PETEY'S NEW STAT CORNER: REPs and BaRFs
"You never know what you're going to get out of the bullpen."
It was something my father would often nervously say when the starting pitcher was being yanked for a reliever. There was wisdom there: While John Franco, Frank Williams, and Rob Murphy could usually be counted on, most relievers were subject to this truth: They might well come into a game sucking out loud and barf up the whole game. Even the best blew it sometimes.

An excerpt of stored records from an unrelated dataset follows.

-- ==== Sys2Proof/Machine/Window.lean ====
section
/-! DEFINITION. The state window as it is read, `swrd`, and the `slit` forms (R48, R122, R328–R330, R335, R364). -/

namespace Sys2Proof.Machine

/-- A flag at a bit. -/
def flagAt (x : Bool) (n : Nat) : Nat := if x then 2 ^ n else 0

/-- The 8-byte word at an offset of a list of bytes; bytes beyond it are 0. -/
def wordOf (b : List Byte) (off : Nat) : Nat := leNat ((b.drop off).take 8)

/-! ### Identity, command area, recorded mode, ports (R328, R330, R335) -/

/-- The identity words (R328). -/
def State.identWord (s : State) (off : Nat) : Nat :=
  if off = 0x00 then 0x4144 + Config.stepping.toNat * 2 ^ 16
  else if off = 0x08 then Config.serial.toNat
  else if off = 0x10 then s.svn.toNat + Config.antiRollback.toNat * 2 ^ 32
  else if off = 0x18 then s.now
  else if off = 0x20 then Config.moduleNumber.toNat + flagAt Config.inDomain 10
  else if off = 0x28 then flagAt s.recovery 0
  else if 0x40 ≤ off && off < 0x80 then bits s.measure.toNat (8 * (off - 0x40)) 64
  else if 0x80 ≤ off && off < 0xC0 then bits Config.idKeyDigest.toNat (8 * (off - 0x80)) 64
  else if 0xC0 ≤ off && off < 0x100 then bits Config.fusedDigest.toNat (8 * (off - 0xC0)) 64
  else 0

/-- The command area (R330). -/
def State.cmdWord (s : State) (off : Nat) : Nat :=
  if off = 0 then s.cmd.cmd.toNat
  else if off ≤ 32 then (s.cmd.args.getD (off / 8 - 1) 0).toNat
  else if off = 40 then s.cmd.status.toNat
  else 0

/-- The recorded-mode registers (R335). -/
def Recd.word (r : Recd) (off : Nat) : Nat :=
  match off with
  | 0x00 => r.ctx + flagAt r.active 10 + flagAt r.replay 11 + flagAt r.stalled 12 + flagAt r.mismatch 13
  | 0x08 => r.tbase
  | 0x10 => r.tsize
  | 0x18 => r.tail
  | 0x20 => r.head
  | 0x28 => r.count
  | _ => 0

/-- A port's words (R328). -/
def Port.word (p : Port) (n off : Nat) : Nat :=
  match off with
  | 0x00 => flagAt p.up 0 + flagAt p.dead 1 + (Config.portPlane n).toNat * 2 ^ 8 + p.lanes * 2 ^ 16
  | 0x08 => p.repeat_
  | 0x10 => p.tx
  | 0x18 => p.rx
  | 0x20 => p.deaths
  | 0x28 => p.change
  | _ => 0

/-! ### A hearth's area (R329) -/

/-- Opportunities of demotion left (R204, R329). -/
def demLeft (n : Nat) : Nat := min 16 (n - 1)

/-- A scheduler entry (R329). -/
def Group.schedWord (g : Group) (k : Nat) : Nat :=
  let rot := fun (x : Option Split) => match x with
    | some sp => sp.rot
    | none => 0
  match k with
  | 0 =>
    1 + flagAt g.escalated 1 + flagAt g.hnd.isSome 2 + flagAt g.yielded.isSome 3 + flagAt g.lesc.isSome 4 + flagAt g.sesc.isSome 5 +
      min 64 g.lpass * 2 ^ 8 + min 64 g.spass * 2 ^ 16 + demLeft g.ldem * 2 ^ 24 + demLeft g.sdem * 2 ^ 32 + g.ctx * 2 ^ 40
  | 1 => g.spc.toNat % 2 ^ 32 + rot g.slot0 * 2 ^ 32 + rot g.slot1 * 2 ^ 40
  | 2 => g.gtime
  | _ => 0

/-- A range-lock table entry (R364). -/
def Lock.word (l : Lock) (k : Nat) : Nat :=
  let sp := match l.space with
    | .glob => 0
    | .scratch => 1
    | .priv => 2
    | .acc => 3
  if k = 0 then l.base % 2 ^ 57 else l.len % 2 ^ 32 + l.gslot * 2 ^ 32 + flagAt l.dst 39 + sp * 2 ^ 40 + l.kind * 2 ^ 42 + 2 ^ 44

/-- A view matrix store entry (R329). -/
def VEnt.word (e : VEnt) (held : Bool) (k : Nat) : Nat :=
  if k = 1 then e.gen
  else if !held then 0
  else
    match k with
    | 0 => 1 + flagAt e.pz 1 + flagAt e.fclean 2 + e.ctx * 2 ^ 3 + e.units * 2 ^ 13
    | 2 => e.matrix % 2 ^ 52
    | _ => e.len + e.width * 2 ^ 16 + e.mfmt * 2 ^ 32

/-- The blocks in flight, oldest first: while a handler runs those it interrupted that keep their snapshot sets, then its own (R265, R266). -/
def Group.inFlightBlocks (g : Group) : List Block :=
  (match g.hnd with
    | some f => f.blocks.filter (·.st != .queued)
    | none => []) ++ g.blocks

/-- The registers of a set: the stoker's, or a block's snapshot, oldest first (R329). -/
def Group.regSet (g : Group) (k : Nat) : Tab TReg × Tab VwReg :=
  match k with
  | 0 => (g.b, g.w)
  | n + 1 =>
    match g.inFlightBlocks.drop n with
    | b :: _ => (b.snap.b, b.snap.w)
    | [] => ([], [])

/-- The spilled splits, those that stand on the stack while a handler runs among them (R265, R329). -/
def Group.allSpilled (g : Group) : List (Nat × Split) :=
  (match g.hnd with
    | some f => f.spilled
    | none => []) ++ g.spilled

/-- The split of a PC slot as its table shows it: that of a group suspended on a stack-limit or scratchpad-limit fault has the faulting set
for its threads (R221; DEDUCED, log 69). -/
def Group.shownSplit (g : Group) (slot : Nat) : Option Split :=
  match g.susp with
  | some t =>
    if (t.code == 0x0C || t.code == 0x0D) && !t.stoker && t.slot == slot then (g.split slot).map fun sp => { sp with mask := t.tmask }
    else g.split slot
  | none => g.split slot

/-- A word of a view register: its state, then its descriptor (R40, R183, R329). -/
def VwReg.words (w : VwReg) (k : Nat) : Nat := if k = 0 then w.word.toNat else bits w.desc.toNat (64 * (k - 1)) 64

/-- A word of a group's split table (R329). -/
def Group.splitWord (g : Group) (off : Nat) : Nat :=
  let ent := fun (x : Option Split) => match x with
    | some sp => sp.entry
    | none => []
  if off < 48 then wordOf (ent (g.shownSplit 0)) off
  else if off < 96 then wordOf (ent (g.shownSplit 1)) (off - 48)
  else if off < 104 then flagAt g.slot0.isSome 0 + flagAt g.slot1.isSome 1 + g.allSpilled.length * 4
  else if off < 112 then g.pb + g.width * g.base.priv
  else if 128 ≤ off && off < 2176 then wordOf (g.allSpilled.foldr (fun p acc => leBytes 2 p.1 ++ acc) []) (off - 128)
  else 0

/-- Codec region and offset of a decoded line, by the tables of the contexts (R274, R275). -/
def State.codecPlace (s : State) (key : Nat) : Option (Region × Nat × Nat) :=
  s.ctxs.findSome? fun (p : Nat × Ctx) => (List.range 32).findSome? fun n =>
    let r := s.region p.2 n
    let g := (key / 2 - r.back) / (16 * codecRate r.rate)
    let i := (key / 2 - r.back) % (16 * codecRate r.rate)
    if r.valid && r.ok && r.back ≤ key / 2 && i < 8 && g < r.npages * 64 then some (r, n, 1024 * g + 128 * i) else none

/-- Some granule of an L1 line is poisoned (R329). -/
def State.l1Poisoned (s : State) (h : Nat) (l : L1Line) : Bool :=
  l.pz != 0 || match l.kind with
    | .leased | .lent => s.poisoned (keyPa l.key) 128
    | .priv =>
      s.groups.any fun (p : Nat × Group) => hearthOf p.1 == h && p.2.privPz.any fun x =>
        keyPa l.key ≤ p.2.pb + 32 * x && p.2.pb + 32 * x < keyPa l.key + 128
    | .codec =>
      match s.codecPlace l.key with
      | some (r, _, off) => (List.range 4).any fun i => (s.blockVals r (off / 32 + i)).isNone
      | none => false
    | .view => false

/-- An L1 tag (R329). -/
def State.l1Word (s : State) (h : Nat) (l : L1Line) (k : Nat) : Nat :=
  let kind := match l.kind with
    | .leased => 1
    | .priv => 2
    | .codec => 3
    | .view => 4
    | .lent => 5
  match k with
  | 0 =>
    kind + flagAt (l.dirty && (l.kind == .priv || l.kind == .lent)) 3 + flagAt (s.l1Poisoned h l) 4 +
      (if l.kind == .view then l.token * 2 ^ 32 else 0)
  | 1 =>
    match l.kind with
    | .view => l.slot + l.gen * 2 ^ 8
    | .codec =>
      match s.codecPlace l.key with
      | some (_, n, off) => n + off / 128 * 128
      | none => 0
    | _ => keyPa l.key
  | _ => l.exp.getD (2 ^ 64 - 1)

/-- A word of a hearth's area (R329). -/
def State.hearthWord (s : State) (h off : Nat) : Nat :=
  let grp := fun n (f : Group → Nat) => match s.grp (128 * h + n) with
    | some g => f g
    | none => 0
  if off < 0x1000 then grp (off / 32) fun g => g.schedWord (off % 32 / 8)
  else if off < 0x1400 then
    match tabGet s.locks (64 * h + (off - 0x1000) / 16) with
    | some l => l.word (off % 16 / 8)
    | none => 0
  else if off < 0x1800 then
    match (s.recs.filter fun r => r.hearth == h && !r.held).drop ((off - 0x1400) / 64) with
    | r :: _ => wordOf r.bytes (off % 64)
    | [] => 0
  else if 0x2000 ≤ off && off < 0x4000 then
    let e := (off - 0x2000) / 32
    (s.vent h e).word ((s.heldSlots h fun _ => true).contains e) (off % 32 / 8)
  else if 0x4000 ≤ off && off < 0x28000 then
    let x := off - 0x4000
    grp (x / 1152) fun g => ((tabD (g.regSet (x % 1152 / 384)).1 (x % 384 / 24) {}).word (x % 24 / 8)).toNat
  else if 0x28000 ≤ off && off < 0x5E000 then
    let x := off - 0x28000
    grp (x / 1728) fun g => (tabD (g.regSet (x % 1728 / 576)).2 (x % 576 / 72) {}).words (x % 72 / 8)
  else if 0x60000 ≤ off && off < 0xA8000 then
    let x := off - 0x60000
    grp (x / 2304) fun g => g.splitWord (x % 2304)
  else if 0xB0000 ≤ off && off < 0xD4000 then
    let x := (off - 0xB0000) / 24
    match (s.l1Lines h (x / 12)).drop (x % 12) with
    | l :: _ => s.l1Word h l ((off - 0xB0000) % 24 / 8)
    | [] => 0
  else 0

/-! ### The window (R122, R328, R329) -/

/-- A word of a resident queue's 256 bytes (R329, R370): PROG, DONE and ERR stand where its descriptor has them, which the manual does not
say (log 27); a place without a queue reads 0, and the words the manual does not name are none. -/
def State.queueWord (s : State) (d off : Nat) : Option Nat :=
  match (s.residentOn d).find? fun p => p.2.place == off / 256 with
  | some (_, q) =>
    match off % 256 with
    | 24 => some q.prog
    | 32 => some q.done
    | 40 => some q.err
    | _ => none
  | none => some 0

/-- A word of a die's area; none where the manual names the content and gives no layout: queues but for PROG, DONE and ERR, slices,
last-level TLB, links, counters and log (log 27). -/
def State.dieWord (s : State) (d off : Nat) : Option Nat :=
  let q := s.fq d
  let p := s.pool d
  if off < 0x80 then
    match off with
    | 0x00 => some q.base.toNat
    | 0x08 => some q.size.toNat
    | 0x10 => some q.head.toNat
    | 0x18 => some q.tail.toNat
    | 0x40 => some p.ringbase.toNat
    | 0x48 => some p.ringsize.toNat
    | 0x50 => some p.head.toNat
    | 0x58 => some p.count.toNat
    | 0x60 => some p.lowmark.toNat
    | _ => some 0
  else if 0x1000 ≤ off && off < 0x5000 then s.queueWord d (off - 0x1000)
  else if 0x100000 ≤ off && off < 0x2500000 then some (s.hearthWord (36 * d + (off - 0x100000) / 0x100000) (off % 0x100000))
  else if 0x2600000 ≤ off && off < 0x2C00000 then none
  else if 0x3200000 ≤ off && off < 0x3260000 then none
  else if 0x3800000 ≤ off && off < 0x3810000 then none
  else some 0

/-- The 8-byte word at an offset of the state window (R328); none where its layout is not given. -/
def State.windowWord (s : State) (off : Nat) : Option Nat :=
  if off < 0x1000 then some (s.identWord off)
  else if off < 0x2000 then some (s.cmdWord (off - 0x1000))
  else if off < 0x3000 then some (s.recd.word (off - 0x2000))
  else if off < 0x5400 then
    let n := (off - 0x3000) / 256
    some ((tabD s.ports n {}).word n (off % 256))
  else if off = 0x5400 then some s.rtimeout
  else if off = 0x5408 then some s.refused
  else
    match dieArea off with
    | some (d, o) => s.dieWord d o
    | none => some 0

/-- `swrd` (R122): privileged; a poisoned offset traps, and so does one that is no word of the window. -/
def execSwrd (sd sa : BitVec 6) (s : State) : Res :=
  onStoker s fun k g =>
    let a := g.sGet sa.toNat
    if !s.privileged g then s.trapS k g trapPrivilege
    else if a.pz then s.trapS k g (trapPoison 0 0)
    else if a.val.toNat % 8 != 0 || 0x20000000 ≤ a.val.toNat then s.trapS k g (trapOperand a.val)
    else
      match s.windowWord a.val.toNat with
      | some x => s.setG k (g.result sd (BitVec.ofNat 64 x) false 4)
      | none => s.stamp.setG k (g.result sd (Config.freeBits s.free) false 4)

/-! ### `slit` (R48) -/

/-- The integer operation of an immediate opcode (R49). -/
def slitFn (op : Nat) : W64 → W64 → W64 :=
  match op with
  | 0x04 => addFn
  | 0x05 => andFn
  | 0x06 => orFn
  | 0x07 => xorFn
  | 0x08 => shlFn
  | 0x09 => shrN64Fn
  | 0x0A => shrI64Fn
  | 0x0B => mulFn
  | 0x0C => minI64Fn
  | 0x0D => minN64Fn
  | 0x0E => maxI64Fn
  | _ => maxN64Fn

/-- `slit` with the SI instruction it supplies a 64-bit value to (R48): three words, one instruction. An opcode that is not of
format SI is no instruction. -/
def execSlit (v : BitVec 64) (op : BitVec 7) (sd sa : BitVec 6) (s : State) : Res :=
  match op.toNat with
  | 0x04 | 0x05 | 0x06 | 0x07 | 0x08 | 0x09 | 0x0A | 0x0B | 0x0C | 0x0D | 0x0E | 0x0F => aluI s sd sa v 12 (slitFn op.toNat)
  | 0x10 =>
    onStoker s fun k g => compare s (sd.setWidth 3) (g.sGet sa.toNat) ⟨v, false⟩ ((sd >>> 3).setWidth 3) true 12 k g
  | 0x11 =>
    onStoker s fun k g => compare s (sd.setWidth 3) (g.sGet sa.toNat) ⟨v, false⟩ ((sd >>> 3).setWidth 3) false 12 k g
  | 0x20 => loadS s sd sa v 1 false 12
  | 0x21 => loadS s sd sa v 1 true 12
  | 0x22 => loadS s sd sa v 2 false 12
  | 0x23 => loadS s sd sa v 2 true 12
  | 0x24 => loadS s sd sa v 4 false 12
  | 0x25 => loadS s sd sa v 4 true 12
  | 0x26 => loadS s sd sa v 8 false 12
  | 0x28 => storeS s sd sa v 1 0 12
  | 0x29 => storeS s sd sa v 2 0 12
  | 0x2A => storeS s sd sa v 4 0 12
  | 0x2B => storeS s sd sa v 8 0 12
  | _ => onStoker s fun k g => s.trapS k g trapIllegal 12

end Sys2Proof.Machine
end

In 1987 I read Jim Bouton's classic Ball Four for the first time. His game results seemed mostly random from his 1969 MLB Seattle Pilots season. The book included an appendix that showed how HE rated HIMSELF as a reliever, on a per-game basis. I thought he had a pretty good feel for how each outing should be categorized unto itself: EXCELLENT, GOOD, FAIR, or POOR. But these ratings were completely subjective, as he had no concrete rules for this rating system. The idea stuck with me for decades:
I WISH WE HAD A BETTER STAT FOR RELIEVERS....
Then last autumn, I wondered how I could develop a useful rating system for relief appearances based on Bouton's rating concept of categorizing each appearance as a separate event. Having played fantasy baseball since 1989, I knew that WHIP (walks + hits + hit batsmen) equated to runners allowed, which is arguably the best measure of a reliever; one or two bad outings a year might make an ERA look misleading, W-L record for a reliever is nearly useless, inherited runners score or are stranded perhaps mostly by luck, and the Saves stat has funky rules in combination with oddly-conservative usage of one reliever by most teams. Following the findings of our Sabermetric brothers before us, we have learned that getting outs/not making outs is the most important aspect of the game. My conclusion was that looking at the runners allowed per appearance is pivotal to knowing that reliever's dependable usage and tendencies. It might be as useful as any other stat we have for rating relievers.
So I dove into the numbers. I made spreadsheets that detailed every one of the 8200 National League relief appearances from 2009 to make sure I had a good study sample size. Then I came up with a quantifiable definition of what made a relief appearance a quality one versus a fair one versus one that probably blew the whole game. I started drawing some hard lines in a few places, and I think I've come up with a good measuring stick:
REG (Reliever Effective Game):
A WHIP that is LOWER THAN 2.000
FAIR appearances:
A WHIP that is anywhere from 2.000 to 3.000
BaRF (Bullpen Relief Failure):
A WHIP that is HIGHER THAN 3.000
Here was my highly-subjective reasoning for these standards:
If you're a reliever, your job is to come in and effectively get outs. If you pitch 1 inning and allow only 1 baserunner, it's hard to argue that you didn't do your job. Worst case scenario: 1 run scores. If you pitch more than an inning, you may allow more than 1 runner to reach per inning, as long as overall your WHIP is below 2.000 for that appearance.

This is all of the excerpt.